Look below for the line with "theorem witness_ControlStaysLegal : (atRecord". Extract that line and each one after it through the last, word for word.

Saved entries
=== Section Start ===

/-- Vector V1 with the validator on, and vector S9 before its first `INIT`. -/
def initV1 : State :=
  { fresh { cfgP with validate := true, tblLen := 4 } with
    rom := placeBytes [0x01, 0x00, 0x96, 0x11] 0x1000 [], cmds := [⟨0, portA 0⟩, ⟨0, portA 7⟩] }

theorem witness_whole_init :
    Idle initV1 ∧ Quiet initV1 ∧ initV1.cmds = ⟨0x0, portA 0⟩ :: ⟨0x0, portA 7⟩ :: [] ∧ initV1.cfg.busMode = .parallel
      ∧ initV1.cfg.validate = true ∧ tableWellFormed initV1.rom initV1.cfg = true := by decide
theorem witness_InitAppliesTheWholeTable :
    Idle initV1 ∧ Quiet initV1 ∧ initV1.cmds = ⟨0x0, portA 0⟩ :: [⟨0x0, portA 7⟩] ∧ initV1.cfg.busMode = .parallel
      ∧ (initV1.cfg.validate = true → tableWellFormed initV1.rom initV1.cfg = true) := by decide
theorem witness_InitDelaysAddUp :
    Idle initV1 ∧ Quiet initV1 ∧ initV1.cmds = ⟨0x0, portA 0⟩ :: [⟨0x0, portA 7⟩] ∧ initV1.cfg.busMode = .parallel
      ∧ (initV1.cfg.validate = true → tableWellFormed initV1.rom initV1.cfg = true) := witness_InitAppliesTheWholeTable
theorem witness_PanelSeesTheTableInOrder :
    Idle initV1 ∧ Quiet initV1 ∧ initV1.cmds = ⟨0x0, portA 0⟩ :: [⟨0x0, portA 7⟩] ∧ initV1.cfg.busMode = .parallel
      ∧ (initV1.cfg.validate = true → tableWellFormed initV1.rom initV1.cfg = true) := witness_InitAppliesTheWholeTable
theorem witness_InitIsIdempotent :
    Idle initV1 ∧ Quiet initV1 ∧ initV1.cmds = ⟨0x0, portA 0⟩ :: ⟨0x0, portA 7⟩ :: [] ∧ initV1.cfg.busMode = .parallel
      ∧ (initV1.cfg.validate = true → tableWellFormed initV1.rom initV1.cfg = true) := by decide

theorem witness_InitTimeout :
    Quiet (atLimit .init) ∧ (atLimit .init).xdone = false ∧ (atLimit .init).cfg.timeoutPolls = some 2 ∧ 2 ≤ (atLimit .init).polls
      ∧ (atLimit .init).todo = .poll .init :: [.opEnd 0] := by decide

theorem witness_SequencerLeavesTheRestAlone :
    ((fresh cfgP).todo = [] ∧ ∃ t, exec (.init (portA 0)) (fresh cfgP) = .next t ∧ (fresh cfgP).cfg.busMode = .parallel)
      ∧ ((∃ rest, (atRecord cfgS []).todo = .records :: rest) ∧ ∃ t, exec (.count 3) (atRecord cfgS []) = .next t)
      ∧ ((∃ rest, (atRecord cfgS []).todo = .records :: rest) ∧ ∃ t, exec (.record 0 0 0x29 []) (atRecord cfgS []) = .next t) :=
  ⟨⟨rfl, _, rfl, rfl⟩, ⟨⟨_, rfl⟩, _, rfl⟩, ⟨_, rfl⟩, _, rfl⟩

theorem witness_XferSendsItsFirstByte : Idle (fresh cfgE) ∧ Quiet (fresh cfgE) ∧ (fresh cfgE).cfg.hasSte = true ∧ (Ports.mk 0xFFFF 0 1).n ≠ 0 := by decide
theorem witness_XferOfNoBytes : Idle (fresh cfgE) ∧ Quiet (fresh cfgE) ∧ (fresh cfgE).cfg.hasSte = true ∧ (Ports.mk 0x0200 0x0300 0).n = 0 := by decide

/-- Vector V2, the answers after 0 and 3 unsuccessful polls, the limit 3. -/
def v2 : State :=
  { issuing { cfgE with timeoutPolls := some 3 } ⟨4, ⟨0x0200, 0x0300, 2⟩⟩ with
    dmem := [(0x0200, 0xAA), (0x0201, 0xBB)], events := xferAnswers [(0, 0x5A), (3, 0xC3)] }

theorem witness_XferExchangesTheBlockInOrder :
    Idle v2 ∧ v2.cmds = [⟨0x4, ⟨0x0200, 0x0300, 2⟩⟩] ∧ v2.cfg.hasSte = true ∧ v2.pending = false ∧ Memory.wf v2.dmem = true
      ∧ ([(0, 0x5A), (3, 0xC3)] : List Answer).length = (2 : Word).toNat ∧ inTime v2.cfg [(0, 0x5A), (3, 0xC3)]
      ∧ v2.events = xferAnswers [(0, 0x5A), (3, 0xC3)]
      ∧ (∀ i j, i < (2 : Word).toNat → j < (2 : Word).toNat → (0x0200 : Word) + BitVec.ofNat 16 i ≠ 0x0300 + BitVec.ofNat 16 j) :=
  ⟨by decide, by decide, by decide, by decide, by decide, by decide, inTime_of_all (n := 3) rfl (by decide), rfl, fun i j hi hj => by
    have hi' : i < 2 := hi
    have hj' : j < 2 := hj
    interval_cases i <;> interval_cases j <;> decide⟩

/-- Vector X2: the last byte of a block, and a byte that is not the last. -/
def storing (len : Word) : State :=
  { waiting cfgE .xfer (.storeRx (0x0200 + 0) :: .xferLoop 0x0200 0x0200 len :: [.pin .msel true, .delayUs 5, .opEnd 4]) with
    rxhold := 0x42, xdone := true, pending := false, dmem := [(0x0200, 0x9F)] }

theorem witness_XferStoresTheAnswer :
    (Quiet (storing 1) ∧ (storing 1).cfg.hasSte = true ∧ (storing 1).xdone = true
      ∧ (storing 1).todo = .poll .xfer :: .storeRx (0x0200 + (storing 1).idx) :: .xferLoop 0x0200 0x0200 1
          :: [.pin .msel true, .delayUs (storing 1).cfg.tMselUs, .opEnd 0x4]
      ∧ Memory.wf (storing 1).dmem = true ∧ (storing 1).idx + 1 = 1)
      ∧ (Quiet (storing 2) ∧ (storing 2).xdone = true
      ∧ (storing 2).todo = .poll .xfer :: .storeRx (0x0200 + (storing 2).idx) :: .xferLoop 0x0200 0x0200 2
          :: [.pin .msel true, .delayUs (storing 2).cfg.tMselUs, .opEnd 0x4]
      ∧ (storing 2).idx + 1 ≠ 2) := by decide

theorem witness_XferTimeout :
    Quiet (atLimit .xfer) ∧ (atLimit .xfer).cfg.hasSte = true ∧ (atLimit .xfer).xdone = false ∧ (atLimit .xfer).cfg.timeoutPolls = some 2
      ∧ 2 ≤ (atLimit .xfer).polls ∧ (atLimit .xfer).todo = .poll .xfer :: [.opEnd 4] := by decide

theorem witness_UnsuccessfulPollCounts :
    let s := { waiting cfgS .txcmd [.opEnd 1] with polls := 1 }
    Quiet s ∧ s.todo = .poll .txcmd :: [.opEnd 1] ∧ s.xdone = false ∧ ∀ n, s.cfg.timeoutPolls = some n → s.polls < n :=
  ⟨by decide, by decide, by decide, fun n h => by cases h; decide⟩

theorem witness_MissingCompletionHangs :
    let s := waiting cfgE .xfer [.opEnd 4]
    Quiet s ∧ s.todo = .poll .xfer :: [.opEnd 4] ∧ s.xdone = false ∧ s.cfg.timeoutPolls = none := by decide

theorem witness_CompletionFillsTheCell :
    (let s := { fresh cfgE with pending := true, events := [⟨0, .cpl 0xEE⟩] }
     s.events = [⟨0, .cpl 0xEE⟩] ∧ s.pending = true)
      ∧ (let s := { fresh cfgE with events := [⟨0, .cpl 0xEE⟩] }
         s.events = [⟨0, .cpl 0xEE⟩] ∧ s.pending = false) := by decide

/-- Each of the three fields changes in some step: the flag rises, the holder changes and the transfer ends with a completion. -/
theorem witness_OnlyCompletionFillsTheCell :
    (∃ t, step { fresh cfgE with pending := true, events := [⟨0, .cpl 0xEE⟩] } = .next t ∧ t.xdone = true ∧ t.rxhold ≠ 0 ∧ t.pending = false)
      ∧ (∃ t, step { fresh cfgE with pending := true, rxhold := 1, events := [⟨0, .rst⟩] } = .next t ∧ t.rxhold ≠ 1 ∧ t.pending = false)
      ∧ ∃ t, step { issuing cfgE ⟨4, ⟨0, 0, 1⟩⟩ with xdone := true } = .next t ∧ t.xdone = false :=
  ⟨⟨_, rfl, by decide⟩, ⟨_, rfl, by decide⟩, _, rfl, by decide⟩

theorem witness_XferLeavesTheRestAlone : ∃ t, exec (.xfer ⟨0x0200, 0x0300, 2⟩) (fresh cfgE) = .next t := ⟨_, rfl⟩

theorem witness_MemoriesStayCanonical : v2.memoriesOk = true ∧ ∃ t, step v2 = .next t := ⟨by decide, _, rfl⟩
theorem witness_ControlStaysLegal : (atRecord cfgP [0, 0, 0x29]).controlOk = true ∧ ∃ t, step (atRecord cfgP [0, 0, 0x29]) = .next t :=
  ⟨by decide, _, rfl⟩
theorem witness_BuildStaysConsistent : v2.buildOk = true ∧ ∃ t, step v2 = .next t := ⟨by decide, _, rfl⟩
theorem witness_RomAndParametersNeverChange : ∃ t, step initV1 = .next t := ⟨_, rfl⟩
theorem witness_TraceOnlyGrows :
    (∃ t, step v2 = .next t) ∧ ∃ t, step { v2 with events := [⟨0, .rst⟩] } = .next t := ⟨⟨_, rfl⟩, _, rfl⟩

=== Section End ===

▸ Answer for this exercise
theorem witness_ControlStaysLegal : (atRecord cfgP [0, 0, 0x29]).controlOk = true ∧ ∃ t, step (atRecord cfgP [0, 0, 0x29]) = .next t :=
  ⟨by decide, _, rfl⟩
theorem witness_BuildStaysConsistent : v2.buildOk = true ∧ ∃ t, step v2 = .next t := ⟨by decide, _, rfl⟩
theorem witness_RomAndParametersNeverChange : ∃ t, step initV1 = .next t := ⟨_, rfl⟩
theorem witness_TraceOnlyGrows :
    (∃ t, step v2 = .next t) ∧ ∃ t, step { v2 with events := [⟨0, .rst⟩] } = .next t := ⟨⟨_, rfl⟩, _, rfl⟩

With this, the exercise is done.